→ **Stored data**
--- START ---

/-- An armed mask changes the memory-side dies only (10 R348). -/
theorem flipOn_frame (ks : List SectorKey) (d : Dev) : ∃ x0, flipOn ks d = { d with mem := x0 } := by
  simp only [flipOn]
  split
  · split <;> exact ⟨_, rfl⟩
  · exact ⟨_, rfl⟩
@[simp] theorem flipOn_tide (ks : List SectorKey) (d : Dev) : (flipOn ks d).tide = d.tide := by obtain ⟨_, h⟩ := flipOn_frame ks d; rw [h]
@[simp] theorem flipOn_cores (ks : List SectorKey) (d : Dev) : (flipOn ks d).cores = d.cores := by obtain ⟨_, h⟩ := flipOn_frame ks d; rw [h]
@[simp] theorem flipOn_items (ks : List SectorKey) (d : Dev) : (flipOn ks d).items = d.items := by obtain ⟨_, h⟩ := flipOn_frame ks d; rw [h]
@[simp] theorem flipOn_tensors (ks : List SectorKey) (d : Dev) : (flipOn ks d).tensors = d.tensors := by obtain ⟨_, h⟩ := flipOn_frame ks d; rw [h]
@[simp] theorem flipOn_programs (ks : List SectorKey) (d : Dev) : (flipOn ks d).programs = d.programs := by obtain ⟨_, h⟩ := flipOn_frame ks d; rw [h]
@[simp] theorem flipOn_units (ks : List SectorKey) (d : Dev) : (flipOn ks d).units = d.units := by obtain ⟨_, h⟩ := flipOn_frame ks d; rw [h]
@[simp] theorem flipOn_mbx (ks : List SectorKey) (d : Dev) : (flipOn ks d).mbx = d.mbx := by obtain ⟨_, h⟩ := flipOn_frame ks d; rw [h]
@[simp] theorem flipOn_chans (ks : List SectorKey) (d : Dev) : (flipOn ks d).chans = d.chans := by obtain ⟨_, h⟩ := flipOn_frame ks d; rw [h]
@[simp] theorem flipOn_host (ks : List SectorKey) (d : Dev) : (flipOn ks d).host = d.host := by obtain ⟨_, h⟩ := flipOn_frame ks d; rw [h]
@[simp] theorem flipOn_tel (ks : List SectorKey) (d : Dev) : (flipOn ks d).tel = d.tel := by obtain ⟨_, h⟩ := flipOn_frame ks d; rw [h]
@[simp] theorem flipOn_power (ks : List SectorKey) (d : Dev) : (flipOn ks d).power = d.power := by obtain ⟨_, h⟩ := flipOn_frame ks d; rw [h]
@[simp] theorem flipOn_brg (ks : List SectorKey) (d : Dev) : (flipOn ks d).brg = d.brg := by obtain ⟨_, h⟩ := flipOn_frame ks d; rw [h]
@[simp] theorem flipOn_spare (ks : List SectorKey) (d : Dev) : (flipOn ks d).spare = d.spare := by obtain ⟨_, h⟩ := flipOn_frame ks d; rw [h]
@[simp] theorem flipOn_pair (ks : List SectorKey) (d : Dev) : (flipOn ks d).pair = d.pair := by obtain ⟨_, h⟩ := flipOn_frame ks d; rw [h]
@[simp] theorem flipOn_flash (ks : List SectorKey) (d : Dev) : (flipOn ks d).flash = d.flash := by obtain ⟨_, h⟩ := flipOn_frame ks d; rw [h]
@[simp] theorem flipOn_lnk (ks : List SectorKey) (d : Dev) : (flipOn ks d).lnk = d.lnk := by obtain ⟨_, h⟩ := flipOn_frame ks d; rw [h]
@[simp] theorem flipOn_sec (ks : List SectorKey) (d : Dev) : (flipOn ks d).sec = d.sec := by obtain ⟨_, h⟩ := flipOn_frame ks d; rw [h]
@[simp] theorem flipOn_free (ks : List SectorKey) (d : Dev) : (flipOn ks d).free = d.free := by obtain ⟨_, h⟩ := flipOn_frame ks d; rw [h]

end Sys2Proof.Laws
end

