-- ==== Sys2Proof/WellFormed.lean ====
section
/-! DEFINITION. When a command's operands lie in the ranges that the spec gives them: mailboxes (03 R69), logical cores
(01 R22), slots (03 R81), straits and links (11 R349), functions (15 R497), and the widths of fields. A command is a record of
what happens at the module's edge; one that is not well formed cannot happen. -/
namespace Sys2Proof
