-- ==== Sys2Proof/Laws/PerInstr.lean ====
section
/-! SUPPORT. Family Routing, one lemma per constructor: a well-formed command names only mailboxes (03 R69), channel slots (03 R81),
logical cores (01 R22), functions (15 R497), straits and links (11 R349) that the module has. -/

set_option Elab.async false

namespace Sys2Proof.Laws.Routing
open Sys2Proof

/-- A part of the module that a command names. -/
inductive Part where
  | mailbox (m : Nat)
  | slot (n : Nat)
  | core (l : Nat)
  | function (f : Nat)
  | strait (st : Nat)
  | link (st ln : Nat)
  deriving DecidableEq, Repr

/-- The module has the part. -/
def Part.there : Part → Bool
  | .mailbox m => decide (m < 64)
  | .slot n => decide (n < 4096)
  | .core l => decide (l < 1152)
  | .function f => decide (f < 2)
  | .strait st => decide (st < 6)
  | .link st ln => decide (st < 6) && decide (ln < 4)

/-- The parts that a command names. -/
def parts : Instr → List Part
  | .channelCreate m => [.mailbox m]
  | .channelDestroy m => [.mailbox m]
  | .channelQuery m => [.mailbox m]
  | .tensorCreate m => [.mailbox m]
  | .tensorDestroy m => [.mailbox m]
  | .tensorQuery m => [.mailbox m]
  | .tensorSetRetain m => [.mailbox m]
  | .tensorMap m => [.mailbox m]
  | .tensorUnmap m => [.mailbox m]
  | .programCreate m => [.mailbox m]
  | .programDestroy m => [.mailbox m]
  | .programQuery m => [.mailbox m]
  | .hintSet m => [.mailbox m]
  | .hintClear m => [.mailbox m]
  | .hintQuery m => [.mailbox m]
  | .planCreate m => [.mailbox m]
  | .planDestroy m => [.mailbox m]
  | .planQuery m => [.mailbox m]
  | .factorSetCreate m => [.mailbox m]
  | .factorSetDestroy m => [.mailbox m]
  | .warmSetCreate m => [.mailbox m]
  | .warmSetDestroy m => [.mailbox m]
  | .warmSetClear m => [.mailbox m]
  | .groupCreate m => [.mailbox m]
  | .groupDestroy m => [.mailbox m]
  | .groupQuery m => [.mailbox m]
  | .pairSet m => [.mailbox m]
  | .pairQuery m => [.mailbox m]
  | .pairClear m => [.mailbox m]
  | .stepOpen m => [.mailbox m]
  | .stepQuery m => [.mailbox m]
  | .stepAbort m => [.mailbox m]
  | .stateLoad m => [.mailbox m]
  | .spareArm m => [.mailbox m]
  | .spareAdopt m => [.mailbox m]
  | .adoptQuery m => [.mailbox m]
  | .ledgerRead m => [.mailbox m]
  | .lossScaleSet m => [.mailbox m]
  | .lossScaleQuery m => [.mailbox m]
  | .flagsQuery m => [.mailbox m]
  | .flagsClear m => [.mailbox m]
  | .masterConfig m => [.mailbox m]
  | .masterQuery m => [.mailbox m]
  | .scaleConfig m => [.mailbox m]
  | .scaleQuery m => [.mailbox m]
  | .memQuery m => [.mailbox m]
  | .memLocate m => [.mailbox m]
  | .scrubStart m => [.mailbox m]
  | .scrubQuery m => [.mailbox m]
  | .scrubCancel m => [.mailbox m]
  | .pageRetire m => [.mailbox m]
  | .bankRetire m => [.mailbox m]
  | .retireQuery m => [.mailbox m]
  | .unitQuery m => [.mailbox m]
  | .coreFlags m => [.mailbox m]
  | .unitTest m => [.mailbox m]
  | .unitRetire m => [.mailbox m]
  | .testQuery m => [.mailbox m]
  | .laneMove m => [.mailbox m]
  | .mdTest m => [.mailbox m]
  | .stackTest m => [.mailbox m]
  | .stackReturn m => [.mailbox m]
  | .repairLogRead m => [.mailbox m]
  | .repairLogClear m => [.mailbox m]
  | .mbxDoorbell m _ _ => [.mailbox m]
  | .subTail slot _ _ => [.slot slot]
  | .outHead slot _ => [.slot slot]
  | .lnkLinkRetry st ln => [.link st ln]
  | .rasPop pf => [.function pf]
  | .stormClear pf => [.function pf]
  | .msixUnmask pf _ => [.function pf]
  | .rcRegisterRead pf _ => [.function pf]
  | .registerWrite pf _ _ => [.function pf]
  | .d3hotEntry pf => [.function pf]
  | .d0Entry pf => [.function pf]
  | .edgeMarker st ln _ => [.link st ln]
  | .gatherMarker st ln _ => [.link st ln]
  | .decisionMarker st ln _ => [.link st ln]
  | .freezeMarker st ln _ => [.link st ln]
  | .segmentStart l => [.core l]
  | .segmentBoundReached l => [.core l]
  | .engineRampDown l => [.core l]
  | .scalarIntegerOp l _ => [.core l]
  | .div l _ => [.core l]
  | .scalarFloatOp l _ => [.core l]
  | .li l _ => [.core l]
  | .lih l _ => [.core l]
  | .conditionalBranch l _ => [.core l]
  | .call l _ => [.core l]
  | .jr l _ => [.core l]
  | .callr l _ => [.core l]
  | .coreMemoryLoad l _ => [.core l]
  | .coreMemoryStore l _ => [.core l]
  | .wset l _ => [.core l]
  | .wget l _ => [.core l]
  | .wclr l _ => [.core l]
  | .dmain l _ => [.core l]
  | .dmaout l _ => [.core l]
  | .dmaComplete l => [.core l]
  | .ldw l _ => [.core l]
  | .stw l _ => [.core l]
  | .vldw l _ => [.core l]
  | .vstw l _ => [.core l]
  | .vldc l _ => [.core l]
  | .vstc l _ => [.core l]
  | .cvt l _ => [.core l]
  | .matrixInstruction l _ => [.core l]
  | .matrixEndComplete l => [.core l]
  | .rowrd l _ => [.core l]
  | .rowwr l _ => [.core l]
  | .ewt l _ => [.core l]
  | .ewv l _ => [.core l]
  | .ews l _ => [.core l]
  | .asm l _ => [.core l]
  | .slvs l _ => [.core l]
  | .solverComplete l => [.core l]
  | .slvw l _ => [.core l]
  | .slvq l _ => [.core l]
  | .frd l _ => [.core l]
  | .fclr l _ => [.core l]
  | .csrr l _ => [.core l]
  | .csrw l _ => [.core l]
  | .nop l _ => [.core l]
  | .fence l _ => [.core l]
  | .waitd l _ => [.core l]
  | .waite l _ => [.core l]
  | .waita l _ => [.core l]
  | .segend l _ => [.core l]
  | .vgrant l _ => [.core l]
  | .vgranti l _ => [.core l]
  | .vgrantrd l _ => [.core l]
  | .predicateLogic l _ => [.core l]
  | .pwhile l _ => [.core l]
  | .pcount l _ => [.core l]
  | .pfirst l _ => [.core l]
  | .vectorFloatOp l _ => [.core l]
  | .vectorApproximation l _ => [.core l]
  | .vectorIntegerOp l _ => [.core l]
  | .vectorCompare l _ => [.core l]
  | .vredsum l _ => [.core l]
  | .vredsump l _ => [.core l]
  | .vslideup l _ => [.core l]
  | .vslidedn l _ => [.core l]
  | .vperm l _ => [.core l]
  | .vcompress l _ => [.core l]
  | .vmerge l _ => [.core l]
  | .vbcast l _ => [.core l]
  | .vexts l _ => [.core l]
  | .vinss l _ => [.core l]
  | .vmov l _ => [.core l]
  | .vgather l _ => [.core l]
  | .vscatter l _ => [.core l]
  | .vldff l _ => [.core l]
  | .vgatherff l _ => [.core l]
  | .vcvtp l _ => [.core l]
  | .run slot _ => [.slot slot]
  | .hostToTensor slot _ => [.slot slot]
  | .tensorToHost slot _ => [.slot slot]
  | .tensorToTensor slot _ => [.slot slot]
  | .solve slot _ _ _ => [.slot slot]
  | .adjoint slot _ _ _ => [.slot slot]
  | .tangent slot _ _ _ => [.slot slot]
  | .assemble slot _ _ => [.slot slot]
  | .allReduce slot _ => [.slot slot]
  | .reduceScatter slot _ => [.slot slot]
  | .allGather slot _ => [.slot slot]
  | .broadcast slot _ => [.slot slot]
  | .allToAll slot _ => [.slot slot]
  | .send slot _ => [.slot slot]
  | .recv slot _ => [.slot slot]
  | .update slot _ _ => [.slot slot]
  | .seal slot _ => [.slot slot]
  | .itemBudgetExpiry slot _ => [.slot slot]
  | .collectiveGraceExpiry slot _ => [.slot slot]
  | .joinLimitExpiry slot _ => [.slot slot]
  | .chunkStart slot _ _ => [.slot slot]
  | .straitState arr _ _ _ _ _ => [.strait arr]
  | .deviceFailed arr _ _ _ _ => [.strait arr]
  | .adopted arr _ _ _ _ => [.strait arr]
  | .packetForward st _ _ => [.strait st]
  | .packetEopTimeout st ln _ => [.link st ln]
  | .dataFlit st ln _ => [.link st ln]
  | .nak st ln _ => [.link st ln]
  | .replayTimeout st ln => [.link st ln]
  | .replayLimit st ln => [.link st ln]
  | .spareReq st ln _ _ _ => [.link st ln]
  | .spareAck st ln _ _ _ => [.link st ln]
  | .laneFault st ln _ => [.link st ln]
  | .ident st ln _ => [.link st ln]
  | .delayProbe st ln _ => [.link st ln]
  | .delayReply st ln _ _ => [.link st ln]
  | .failover st ln _ _ => [.link st ln]
  | .controlRepeatTimer st ln => [.link st ln]
  | .linkSignalDetected st ln _ => [.link st ln]
  | .linkNoSignalTimer st ln => [.link st ln]
  | .equaliseDone st ln _ => [.link st ln]
  | .alignDone st ln => [.link st ln]
  | .linkStateTimeout st ln => [.link st ln]
  | .qualifyWindowEnd st ln _ _ => [.link st ln]
  | .retrainDone st ln => [.link st ln]
  | .linkLossOfSignal st ln => [.link st ln]
  | .accBankThreshold l _ _ => [.core l]
  | _ => []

--- END ---

→ **What you need to do**
In the entries above, restate word for word the lines between the one holding "mailbox (m : Nat)" and the one holding "decide (l < 1152)", inclusive, and nothing besides.

→ **Response area**
  | mailbox (m : Nat)
  | slot (n : Nat)
  | core (l : Nat)
  | function (f : Nat)
  | strait (st : Nat)
  | link (st ln : Nat)
  deriving DecidableEq, Repr

/-- The module has the part. -/
def Part.there : Part → Bool
  | .mailbox m => decide (m < 64)
  | .slot n => decide (n < 4096)
  | .core l => decide (l < 1152)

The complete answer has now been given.